In an ad which aired on July 25, Wagner whined that, “I don’t understand why there isn’t a more robust conversation about the minimum wage.” Wagner, a former cultural correspondent for the liberal think-tank Center for American Progress, has been featured in numerous “Lean Forward” ads, including one where she mocks Republican efforts to strengthen border security. [See video after jump. MP3 audio here.]
“We’re talking about people being able to afford the basic necessities” and the issue “shouldn’t be politicized. It shouldn’t be demagogued," Wagner thundered. "This is the basic metric for survival,” she added. Hmm, makes you wonder how MSNBC interns have survived in extremely-expensive New York City going without pay.
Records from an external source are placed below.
-- ==== Sys2Proof/Laws/Sequencer.lean ====
section
/-! SUPPORT. The sequencer's table said once (spec/10_state.md R16): the phase and the element of each half-interval. -/

namespace Sys2Proof.Laws

open Sys2Proof.Machine

theorem perFrame_eq (len : Nat) : perFrame len = 2 * len + 4 := rfl

theorem perRequest_eq (len : Nat) : perRequest len = 4 * len + 8 := by
  simp only [perRequest, Config.frameRepeats, perFrame]; omega

/-- `J` in the first frame is `K`, in the second `K - PER`. -/
theorem mod_perFrame {len k : Nat} (hk : k < 4 * len + 8) :
    k % (2 * len + 4) = if k < 2 * len + 4 then k else k - (2 * len + 4) := by
  split
  · exact Nat.mod_eq_of_lt ‹_›
  · rw [Nat.mod_eq_sub_mod (by omega), Nat.mod_eq_of_lt (by omega)]

theorem phaseAt_header {len k : Nat} (h : k % (2 * len + 4) < 2) : phaseAt len k = .sendingHeader :=
  if_pos h

theorem phaseAt_bits {len k : Nat} (h : 2 ≤ k % (2 * len + 4)) (h' : k % (2 * len + 4) < 2 * len + 2) :
    phaseAt len k = .sendingBits ((k % (2 * len + 4) - 2) / 2) :=
  (if_neg (Nat.not_lt.2 h)).trans (if_pos h')

theorem phaseAt_end {len k : Nat} (h : 2 * len + 2 ≤ k % (2 * len + 4)) : phaseAt len k = .sendingEnd :=
  (if_neg (Nat.not_lt.2 (Nat.le_trans (Nat.le_add_left 2 _) h))).trans (if_neg (Nat.not_lt.2 h))

/-- The phase of a running sequencer is one of the three sending phases. -/
theorem phaseAt_cases (len k : Nat) :
    (k % (2 * len + 4) < 2 ∧ phaseAt len k = .sendingHeader) ∨
      (2 ≤ k % (2 * len + 4) ∧ k % (2 * len + 4) < 2 * len + 2 ∧
        phaseAt len k = .sendingBits ((k % (2 * len + 4) - 2) / 2)) ∨
      (2 * len + 2 ≤ k % (2 * len + 4) ∧ phaseAt len k = .sendingEnd) := by
  by_cases h : k % (2 * len + 4) < 2
  · exact .inl ⟨h, phaseAt_header h⟩
  · by_cases h' : k % (2 * len + 4) < 2 * len + 2
    · exact .inr (.inl ⟨Nat.not_lt.1 h, h', phaseAt_bits (Nat.not_lt.1 h) h'⟩)
    · exact .inr (.inr ⟨Nat.not_lt.1 h', phaseAt_end (Nat.not_lt.1 h')⟩)

/-- An element is selected only inside the schedule. -/
theorem lt_of_elementAt {f : List Symbol} {k : Nat} {e : Element} (h : elementAt f k = some e) :
    k < 4 * f.length + 8 := by
  unfold elementAt at h
  split at h
  · rw [← perRequest_eq]; assumption
  · cases h

theorem elementAt_header {f : List Symbol} {k : Nat} (hk : k < 4 * f.length + 8)
    (h : k % (2 * f.length + 4) < 2) : elementAt f k = some .hdr := by
  unfold elementAt
  rw [phaseAt_header h, perRequest_eq, if_pos hk]

theorem elementAt_bits {f : List Symbol} {k : Nat} {y : Symbol} (hk : k < 4 * f.length + 8)
    (h : 2 ≤ k % (2 * f.length + 4)) (hy : f[(k % (2 * f.length + 4) - 2) / 2]? = some y) :
    elementAt f k = elementOfSymbol y := by
  obtain ⟨hl, -⟩ := List.getElem?_eq_some_iff.1 hy
  unfold elementAt
  rw [phaseAt_bits h (by omega), perRequest_eq, if_pos hk]
  simp [hy]

theorem elementAt_end {f : List Symbol} {k : Nat} (hk : k < 4 * f.length + 8)
    (h : 2 * f.length + 2 ≤ k % (2 * f.length + 4)) : elementAt f k = some .endMarker := by
  unfold elementAt
  rw [phaseAt_end h, perRequest_eq, if_pos hk]

theorem elementOfSymbol_of_not_other {y : Symbol} (h : isOther y = false) :
    elementOfSymbol y = some (bitElement y) := by
  cases y
  · rfl
  · rfl
  · simp [isOther] at h

/-- A validated frame holds no OTHER at any position. -/
theorem not_other_of_getElem? {f : List Symbol} {i : Nat} {y : Symbol} (hf : hasOther f = false)
    (h : f[i]? = some y) : isOther y = false := by
  have hy : y ∈ f := List.mem_of_getElem? h
  simp only [hasOther, List.any_eq_false, Bool.not_eq_true] at hf
  exact hf y hy

/-- Every half-interval of a validated frame has its element. -/
theorem elementAt_isSome {f : List Symbol} {k : Nat} (hf : hasOther f = false) (hk : k < 4 * f.length + 8) :
    ∃ e, elementAt f k = some e := by
  rcases phaseAt_cases f.length k with ⟨h, -⟩ | ⟨h, h', -⟩ | ⟨h, -⟩
  · exact ⟨_, elementAt_header hk h⟩
  · have hy := List.getElem?_eq_getElem (l := f) (i := (k % (2 * f.length + 4) - 2) / 2) (by omega)
    exact ⟨_, (elementAt_bits hk h hy).trans (elementOfSymbol_of_not_other (not_other_of_getElem? hf hy))⟩
  · exact ⟨_, elementAt_end hk h⟩

theorem halfAt_even {k : Nat} (h : k % 2 = 0) : halfAt k = .mark := if_pos h

theorem halfAt_odd {k : Nat} (h : k % 2 = 1) : halfAt k = .space := if_neg (by omega)

end Sys2Proof.Laws
end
According to the Atlantic Wire blog -- hardly a conservative news outlet mind you -- two former NBC Universal interns are suing the peacock network, alleging that they:
Worked about 25 and 29 hours per week respectively doing the usual intern tasks of filing, running errands, answering phones, and assisting production. They're seeking minimum wage back pay for the work.
Jason Swartz, the attorney for the plaintiffs argues that:
Our clients and other unpaid interns seem to have been as integral to NBC Universal’s business as other employees, but are different in a crucial way -- NBC Universal didn’t pay them.
Before MSNBC whines about raising the minimum rage, it should first pay its interns who work for free rather than promoting an economically disastrous policy that fits their “Lean Forward” liberal agenda rather than benefits low-income workers.
See relevant transcript below.
MSNBC
MSNBC Live
July 25, 2013
11:27 a.m. Eastern
ALEX WAGNER: I don’t understand why there isn’t a more robust conversation about the minimum wage. It’s mentioned and then there’s this whole economic argument about whether that’s going to improve the economy. We’re talking about people being able to afford the basic necessities. If you adjusted for inflation, the minimum wage in the 1960s was nearly 10 dollars an hour now it’s somewhere around 7 dollars an hour. What we are talking about is just what is right. It shouldn’t be politicized. It shouldn’t be demagogued. This is the basic metric for survival.